2006-06-14 Thread Jonathan Gilbert
At 11:04 PM 13/06/2006 -0700, Rafael Ferreira wrote:
Howdy, 

The attached patch changes the current Threading.Timer class to use a
single thread scheduler instead of the current 1 thread per timer logic.
I also spent a lot of time working on the Timer unit tests so they more
consistently pass as well as fixing the NotWorking tests. 

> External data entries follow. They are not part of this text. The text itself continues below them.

/-- A function of element bits applied to a lane: once for a 32-bit format, to both halves for a packed one. -/
def laneOp (fmt : Nat) (f : Nat → Nat → Nat → Nat) (a b c : Word) : Word :=
  if fmt = 1 ∨ fmt = 2 then packLane (f (loHalf a) (loHalf b) (loHalf c)) (f (hiHalf a) (hiHalf b) (hiHalf c))
  else BitVec.ofNat 32 (f a.toNat b.toNat c.toNat)

/-- A floating operation: formed exactly, rounded once to the register format. -/
def floatOp (f : FVal → FVal → FVal → FVal) (fmt a b c : Nat) : Nat :=
  let sp := regSpec fmt
  packIeee sp (f (decodeFloat sp a) (decodeFloat sp b) (decodeFloat sp c))

/-- Three lists of lanes combined. -/
def zip3 (f : Word → Word → Word → Word) : List Word → List Word → List Word → List Word
  | a :: as, b :: bs, c :: cs => f a b c :: zip3 f as bs cs
  | _, _, _ => []

def orLines : List Bool → List Bool → List Bool
  | a :: as, b :: bs => (a || b) :: orLines as bs
  | _, _ => []

/-- Operand b: register VB, or the scalar in every element. -/
def operandB (v : VIns) (s : State) (t : TileId) : VReg :=
  if v.bs then
    let w := v.scalar v.sbA
    let l := if v.fmt = 1 ∨ v.fmt = 2 then packLane (loHalf w) (loHalf w) else w
    ⟨List.replicate 1024 l, List.replicate 64 (v.scalarPoisoned v.sbA)⟩
  else vregRaw s.tiles[t].vec v.vb

/-- The item consumed poison when any line that it read carries it (R162). -/
def notePoison (k : ItemKey) (ps : List Bool) (s : State) : State := if ps.any (fun b => b) then itemPoison k s else s

/-- An element-wise instruction: d = f a b c in the format, a line poisoned where a source line is. -/
def elementwise (u : AUse) (fmts : List Nat) (f : Nat → Nat → Nat → Nat → Nat) (t : TileId) (i : Item) (v : VIns)
    (s : State) : State :=
  vecChecked t i v [(aUnused v u, eProgram), (!fmts.contains v.fmt, eFormat)] (fun s =>
    let s := checkRegs t i.key.item.toNat ((if u.va then [v.va] else []) ++ (if u.vb && !v.bs then [v.vb] else []) ++
      (if u.vc then [v.vc] else [])) s
    let zero : VReg := ⟨List.replicate 1024 0, List.replicate 64 false⟩
    let a := if u.va then vregRaw s.tiles[t].vec v.va else zero
    let b := operandB v s t
    let c := if u.vc then vregRaw s.tiles[t].vec v.vc else zero
    let ps := orLines (orLines a.poison b.poison) c.poison
    s |> writeReg t v.vd ⟨zip3 (laneOp v.fmt (f v.fmt)) a.lanes b.lanes c.lanes, ps⟩ |> notePoison i.key ps
      |> vecDone t i 1) s

def useAB : AUse := ⟨true, true, false⟩
def useABC : AUse := ⟨true, true, true⟩
def useA : AUse := ⟨true, false, false⟩

def floatFmts : List Nat := [0, 1, 2]
def intFmts : List Nat := [3]

def float2 (f : FVal → FVal → FVal) : Nat → Nat → Nat → Nat → Nat := floatOp (fun a b _ => f a b)
/-- An INT32 operation on words. -/
def int2 (f : Word → Word → Word) (_fmt a b _c : Nat) : Nat := (f (BitVec.ofNat 32 a) (BitVec.ofNat 32 b)).toNat

def execVadd (t : TileId) (s : State) : Res := .next (vecRow 0x10 (elementwise useAB floatFmts (float2 fvAdd)) t s)
def execVsub (t : TileId) (s : State) : Res :=
  .next (vecRow 0x11 (elementwise useAB floatFmts (float2 (fun a b => fvAdd a (fvNeg b)))) t s)
def execVmul (t : TileId) (s : State) : Res := .next (vecRow 0x12 (elementwise useAB floatFmts (float2 fvMul)) t s)
def execVfma (t : TileId) (s : State) : Res :=
  .next (vecRow 0x13 (elementwise useABC floatFmts (floatOp (fun a b c => fvAdd (fvMul a b) c))) t s)
def execVmin (t : TileId) (s : State) : Res := .next (vecRow 0x14 (elementwise useAB floatFmts (float2 fvMin)) t s)
def execVmax (t : TileId) (s : State) : Res := .next (vecRow 0x15 (elementwise useAB floatFmts (float2 fvMax)) t s)
def execVmov (t : TileId) (s : State) : Res :=
  .next (vecRow 0x16 (elementwise ⟨false, true, false⟩ [0, 1, 2, 3] (fun _ _ b _ => b)) t s)
def execViadd (t : TileId) (s : State) : Res := .next (vecRow 0x18 (elementwise useAB intFmts (int2 (· + ·))) t s)
def execVisub (t : TileId) (s : State) : Res := .next (vecRow 0x19 (elementwise useAB intFmts (int2 (· - ·))) t s)
def execVimul (t : TileId) (s : State) : Res := .next (vecRow 0x1A (elementwise useAB intFmts (int2 (· * ·))) t s)
def execVand (t : TileId) (s : State) : Res := .next (vecRow 0x1B (elementwise useAB intFmts (int2 (· &&& ·))) t s)
def execVor (t : TileId) (s : State) : Res := .next (vecRow 0x1C (elementwise useAB intFmts (int2 (· ||| ·))) t s)
def execVxor (t : TileId) (s : State) : Res := .next (vecRow 0x1D (elementwise useAB intFmts (int2 (· ^^^ ·))) t s)
def execVshl (t : TileId) (s : State) : Res :=
  .next (vecRow 0x1E (elementwise useAB intFmts (int2 (fun a b => a <<< (b.toNat % 32)))) t s)
def execVshr (t : TileId) (s : State) : Res :=
  .next (vecRow 0x1F (elementwise useAB intFmts (int2 (fun a b => a >>> (b.toNat % 32)))) t s)
def execVsar (t : TileId) (s : State) : Res :=
  .next (vecRow 0x20 (elementwise useAB intFmts (int2 (fun a b => a.sshiftRight (b.toNat % 32)))) t s)

/-! ## Compare and select -/

/-- The conditions of VCMP on floating values. -/
def condF (n : Nat) (a b : FVal) : Bool :=
  let un := fvIsNaN a || fvIsNaN b
  if n = 0 then !un && fvCmp a b == some .eq else if n = 1 then un || fvCmp a b != some .eq
  else if n = 2 then fvLt a b else if n = 3 then fvLe a b else if n = 4 then fvLt b a else if n = 5 then fvLe b a
  else un

/-- The conditions on signed INT32. -/
def condI (n : Nat) (a b : Word) : Bool :=
  if n = 0 then a == b else if n = 1 then a != b else if n = 2 then a.slt b else if n = 3 then a.sle b
  else if n = 4 then b.slt a else if n = 5 then b.sle a else false

/-- All ones of an element, or zero. -/
def onesIf (fmt : Nat) (b : Bool) : Nat := if b then (if fmt = 1 ∨ fmt = 2 then 0xFFFF else 0xFFFFFFFF) else 0

def cmpElem (n fmt a b : Nat) : Nat :=
  onesIf fmt (if fmt = 3 then condI n (BitVec.ofNat 32 a) (BitVec.ofNat 32 b)
    else condF n (decodeFloat (regSpec fmt) a) (decodeFloat (regSpec fmt) b))

def vcmpBody (t : TileId) (i : Item) (v : VIns) (s : State) : State :=
  if v.sub = 7 then vecFail t i v eProgram s
  else elementwise ⟨true, true, false⟩ [0, 1, 2, 3] (fun fmt a b _ => cmpElem v.sub fmt a b) t i v s

def execVcmp (t : TileId) (s : State) : Res := .next (vecRow 0x28 vcmpBody t s)
def execVsel (t : TileId) (s : State) : Res :=
  .next (vecRow 0x29 (elementwise useABC [0, 1, 2, 3] (fun _ a b c => if c ≠ 0 then a else b)) t s)

/-! ## Reductions (R183) -/

/-- The fixed pairwise tree in index order: n levels over 2 ^ n elements. -/
def pairTree {α : Type} (f : α → α → α) : List α → List α
  | a :: b :: r => f a b :: pairTree f r
  | r => r
def reduceTree {α : Type} (f : α → α → α) : Nat → List α → List α
  | 0, xs => xs
  | n + 1, xs => reduceTree f n (pairTree f xs)

/-- Whether b exceeds a, a NaN exceeding every number, −0 below +0 (R164, R172). -/
def argGt (a b : FVal) : Bool :=
  if fvIsNaN a then false else if fvIsNaN b then true
  else fvLt a b || (fvIsZero a && fvIsZero b && fvNegative a && !fvNegative b)
def argLt (a b : FVal) : Bool :=
  if fvIsNaN a then false else if fvIsNaN b then true
  else fvLt b a || (fvIsZero a && fvIsZero b && !fvNegative a && fvNegative b)

/-- A reduction of 2 ^ n elements by operator SUB. -/
def reduceList (op n : Nat) (xs : List Word) : Word :=
  let arg (p : FVal → FVal → Bool) : Word :=
    match reduceTree (fun a b => if p (f32v a.1) (f32v b.1) then b else a) n xs.zipIdx with
    | r :: _ => BitVec.ofNat 32 r.2
    | [] => 0
  let go (f : Word → Word → Word) (ys : List Word) : Word := (reduceTree f n ys).headD 0
  if op = 0 then go f32Add xs else if op = 1 then go f32Max xs else if op = 2 then go f32Min xs
  else if op = 3 then go f32Add (xs.map (fun x => f32Mul x x)) else if op = 4 then arg argGt else arg argLt

/-- The 64 lanes of row r, and the 16 of column c. -/
def rowOf (xs : List Word) (r : Nat) : List Word := (xs.drop (64 * r)).take 64
def colOf (xs : List Word) (c : Nat) : List Word := (List.range 16).map (fun r => xs.getD (64 * r + c) 0)

/-- Which lines contribute to line j of the result: its row, its columns, or all. -/
def rowLines (p : List Bool) (j : Nat) : Bool := (List.range 4).any (fun m => p.getD (j / 4 * 4 + m) false)
def colLines (p : List Bool) (j : Nat) : Bool := (List.range 16).any (fun r => p.getD (4 * r + j % 4) false)

def reduction (kind beats : Nat) (t : TileId) (i : Item) (v : VIns) (s : State) : State :=
  vecChecked t i v [(decide (6 ≤ v.sub) || aUnused v ⟨true, false, false⟩, eProgram),
    (decide (v.fmt ≠ 0), eFormat)] (fun s =>
    let s := checkRegs t i.key.item.toNat [v.va] s
    let a := vregRaw s.tiles[t].vec v.va
    let lanes :=
      if kind = 0 then (List.range 16).flatMap (fun r => List.replicate 64 (reduceList v.sub 6 (rowOf a.lanes r)))
      else if kind = 1 then
        let cs := (List.range 64).map (fun c => reduceList v.sub 4 (colOf a.lanes c))
        (List.range 16).flatMap (fun _ => cs)
      else List.replicate 1024 (reduceList v.sub 10 a.lanes)
    let ps := (List.range 64).map (fun j => if kind = 0 then rowLines a.poison j else if kind = 1 then colLines a.poison j
      else a.poison.any (fun b => b))
    s |> writeReg t v.vd ⟨lanes, ps⟩ |> notePoison i.key ps |> vecDone t i beats) s

def execVrrow (t : TileId) (s : State) : Res := .next (vecRow 0x30 (reduction 0 2) t s)
def execVrcol (t : TileId) (s : State) : Res := .next (vecRow 0x31 (reduction 1 2) t s)
def execVrall (t : TileId) (s : State) : Res := .next (vecRow 0x32 (reduction 2 3) t s)

/-! ## Transpose and permute -/

/-- VTR4: t[VD..VD+3] ← the transpose of the 64 × 64 matrix in t[VA..VA+3] (R172). -/
def vtr4Body (t : TileId) (i : Item) (v : VIns) (s : State) : State :=
  vecChecked t i v [(aUnused v useA, eProgram), (decide (v.fmt ≠ 0), eFormat),
    (beyond v.vd 4 || beyond v.va 4 || clash v.vd 4 v.va 4, eShape)] (fun s =>
    let rs := (List.range 4).map (v.va + ·)
    let s := checkRegs t i.key.item.toNat rs s
    let src := rs.map (fun r => vregRaw s.tiles[t].vec r)
    let at' (k : Nat) : VReg := src.getD k ⟨[], []⟩
    let out (k : Nat) : VReg :=
      ⟨(List.range 16).flatMap (fun r => (List.range 64).map (fun c =>
          (at' (c / 16)).lanes.getD (64 * (c % 16) + 16 * k + r) 0)),
        (List.range 64).map (fun j => (List.range 16).any (fun rr => (at' (j % 4)).poison.getD (4 * rr + k) false))⟩
    let ps := src.flatMap (·.poison)
    (List.range 4).foldl (fun a k => writeReg t (v.vd + k) (out k) a) s |> notePoison i.key ps |> vecDone t i 4) s

def execVtr4 (t : TileId) (s : State) : Res := .next (vecRow 0x38 vtr4Body t s)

Some key features include:

* A single thread handles firing all timer jobs thus allowing a much
greater number of Timers to be defined - Fixing bug #65734
* Timer scheduler is only started after the first System.Threading.Timer
is created (lazy init)
* Timer scheduler thread dies if there are no more timer jobs in its Job
queue (early termination)
* Scheduler can spit out debug info by exporting the MONO_TIMER_DEBUG
environment variable

One thing that gets me about the design is the way that timer events are
marshalled to a different thread (in the thread pool) in order to be fired.
Obviously, you don't want synchronous callbacks from a single thread for
all timers, but perhaps a timer thread pool, each of which handling a
subset of the timers, would be a viable alternate design. With a limit of,
say, 100 scheduler threads, up to 100 timers could be created without any
chance of interference, and after that point, the threads would be reused
instead of overloading the system with thousands of threads. The threads
could even switch from synchronous callbacks when they are handling only a
single timer to asynchronous thread pool callbacks when their
responsibilities increase.

If we accept the single-thread thread-pool-callback design, though, I have
the following comments on the implementation:

1. A heap structure is very easy to maintain, and would be a significantly
more efficient way to find the next event to be fired. You have comments
that acknowledge the deficiency of looping over the entire set every time,
and I think this would be the logical next step in this.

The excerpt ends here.